__What to do__: Could you report every line from the entries that includes the word "hretired"?

__Data for this task__:
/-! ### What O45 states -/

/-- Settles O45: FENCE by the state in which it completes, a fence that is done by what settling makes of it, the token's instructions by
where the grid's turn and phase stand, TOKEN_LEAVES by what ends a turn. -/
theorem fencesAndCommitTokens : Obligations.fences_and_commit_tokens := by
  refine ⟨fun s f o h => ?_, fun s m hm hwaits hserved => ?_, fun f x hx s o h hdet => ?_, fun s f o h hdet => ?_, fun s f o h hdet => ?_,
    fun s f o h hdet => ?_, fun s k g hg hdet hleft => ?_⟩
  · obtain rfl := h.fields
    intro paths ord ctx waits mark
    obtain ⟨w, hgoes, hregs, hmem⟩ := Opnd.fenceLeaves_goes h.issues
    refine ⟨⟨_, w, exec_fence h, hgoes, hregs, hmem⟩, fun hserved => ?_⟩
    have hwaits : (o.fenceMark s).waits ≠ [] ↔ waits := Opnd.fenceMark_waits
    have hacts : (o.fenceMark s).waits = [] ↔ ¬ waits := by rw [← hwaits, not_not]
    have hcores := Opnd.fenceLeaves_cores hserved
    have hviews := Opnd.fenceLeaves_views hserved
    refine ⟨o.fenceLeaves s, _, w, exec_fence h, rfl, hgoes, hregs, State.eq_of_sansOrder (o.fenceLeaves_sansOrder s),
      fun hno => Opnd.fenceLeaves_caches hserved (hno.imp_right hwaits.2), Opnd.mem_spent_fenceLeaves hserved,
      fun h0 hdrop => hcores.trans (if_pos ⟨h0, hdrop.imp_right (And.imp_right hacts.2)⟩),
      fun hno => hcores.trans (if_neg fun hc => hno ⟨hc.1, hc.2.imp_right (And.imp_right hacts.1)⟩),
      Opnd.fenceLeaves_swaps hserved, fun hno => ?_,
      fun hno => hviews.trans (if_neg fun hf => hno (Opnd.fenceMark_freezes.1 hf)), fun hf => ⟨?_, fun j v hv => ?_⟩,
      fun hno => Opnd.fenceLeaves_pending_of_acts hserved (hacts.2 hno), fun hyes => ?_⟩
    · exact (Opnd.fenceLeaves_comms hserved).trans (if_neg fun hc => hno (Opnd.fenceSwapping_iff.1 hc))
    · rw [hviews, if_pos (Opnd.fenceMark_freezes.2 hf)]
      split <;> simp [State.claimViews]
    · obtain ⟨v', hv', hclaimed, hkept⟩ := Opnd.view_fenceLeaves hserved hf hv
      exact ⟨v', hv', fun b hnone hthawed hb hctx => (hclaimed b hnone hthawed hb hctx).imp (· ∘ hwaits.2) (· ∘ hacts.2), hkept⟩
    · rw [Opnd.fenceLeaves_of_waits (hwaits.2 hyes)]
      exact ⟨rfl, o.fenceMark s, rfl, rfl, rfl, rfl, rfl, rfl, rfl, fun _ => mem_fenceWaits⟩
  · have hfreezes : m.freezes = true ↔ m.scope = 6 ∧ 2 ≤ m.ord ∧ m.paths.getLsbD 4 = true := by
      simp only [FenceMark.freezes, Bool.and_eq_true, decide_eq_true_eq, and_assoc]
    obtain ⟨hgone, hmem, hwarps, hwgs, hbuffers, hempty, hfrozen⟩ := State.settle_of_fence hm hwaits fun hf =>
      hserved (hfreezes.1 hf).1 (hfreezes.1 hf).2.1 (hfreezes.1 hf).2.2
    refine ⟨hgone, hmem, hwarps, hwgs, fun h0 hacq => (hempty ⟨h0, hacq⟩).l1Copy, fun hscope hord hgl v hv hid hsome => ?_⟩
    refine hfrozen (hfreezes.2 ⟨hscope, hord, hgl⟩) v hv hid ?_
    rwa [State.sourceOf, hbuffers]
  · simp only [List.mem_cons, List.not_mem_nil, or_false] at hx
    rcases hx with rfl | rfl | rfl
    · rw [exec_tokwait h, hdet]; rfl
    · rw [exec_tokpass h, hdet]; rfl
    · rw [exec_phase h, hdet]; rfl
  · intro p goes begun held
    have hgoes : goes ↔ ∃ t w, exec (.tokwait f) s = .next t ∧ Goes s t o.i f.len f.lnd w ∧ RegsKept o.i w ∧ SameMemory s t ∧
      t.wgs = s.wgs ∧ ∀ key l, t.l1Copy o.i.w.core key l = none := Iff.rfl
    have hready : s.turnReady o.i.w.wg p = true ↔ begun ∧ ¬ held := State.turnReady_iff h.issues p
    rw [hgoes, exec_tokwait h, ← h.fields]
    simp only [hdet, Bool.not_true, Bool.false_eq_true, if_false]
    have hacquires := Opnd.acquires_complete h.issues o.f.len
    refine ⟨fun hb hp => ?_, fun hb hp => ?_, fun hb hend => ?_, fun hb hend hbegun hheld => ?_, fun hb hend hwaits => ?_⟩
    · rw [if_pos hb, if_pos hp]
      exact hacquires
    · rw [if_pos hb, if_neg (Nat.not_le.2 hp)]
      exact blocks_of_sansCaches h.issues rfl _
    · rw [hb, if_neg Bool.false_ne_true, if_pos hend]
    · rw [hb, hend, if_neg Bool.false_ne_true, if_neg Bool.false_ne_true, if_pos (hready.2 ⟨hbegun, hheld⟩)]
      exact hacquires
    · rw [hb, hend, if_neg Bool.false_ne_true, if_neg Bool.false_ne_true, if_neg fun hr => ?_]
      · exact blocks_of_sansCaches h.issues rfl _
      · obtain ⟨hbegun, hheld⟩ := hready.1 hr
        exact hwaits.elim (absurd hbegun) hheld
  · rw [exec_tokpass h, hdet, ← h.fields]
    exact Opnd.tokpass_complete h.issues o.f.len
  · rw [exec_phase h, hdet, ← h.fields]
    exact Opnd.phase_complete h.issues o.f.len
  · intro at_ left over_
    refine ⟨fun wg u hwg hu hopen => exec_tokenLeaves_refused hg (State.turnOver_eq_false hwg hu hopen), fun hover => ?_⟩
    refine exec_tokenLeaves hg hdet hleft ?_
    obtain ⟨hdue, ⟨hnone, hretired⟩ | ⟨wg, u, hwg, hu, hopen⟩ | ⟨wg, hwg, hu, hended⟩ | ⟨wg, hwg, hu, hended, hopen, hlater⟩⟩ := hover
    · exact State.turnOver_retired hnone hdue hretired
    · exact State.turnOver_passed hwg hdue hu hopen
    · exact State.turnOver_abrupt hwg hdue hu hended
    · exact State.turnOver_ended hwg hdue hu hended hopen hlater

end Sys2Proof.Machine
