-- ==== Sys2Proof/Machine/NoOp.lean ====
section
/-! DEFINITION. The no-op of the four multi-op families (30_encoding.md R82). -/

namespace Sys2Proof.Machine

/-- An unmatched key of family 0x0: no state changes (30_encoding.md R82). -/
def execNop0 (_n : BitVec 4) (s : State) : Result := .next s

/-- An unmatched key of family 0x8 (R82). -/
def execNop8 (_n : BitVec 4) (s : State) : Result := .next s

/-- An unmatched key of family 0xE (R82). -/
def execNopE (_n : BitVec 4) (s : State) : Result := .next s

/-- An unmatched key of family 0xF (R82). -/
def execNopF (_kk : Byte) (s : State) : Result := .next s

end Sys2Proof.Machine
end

__Output of the task__:
    obtain ⟨hdue, ⟨hnone, hretired⟩ | ⟨wg, u, hwg, hu, hopen⟩ | ⟨wg, hwg, hu, hended⟩ | ⟨wg, hwg, hu, hended, hopen, hlater⟩⟩ := hover
    · exact State.turnOver_retired hnone hdue hretired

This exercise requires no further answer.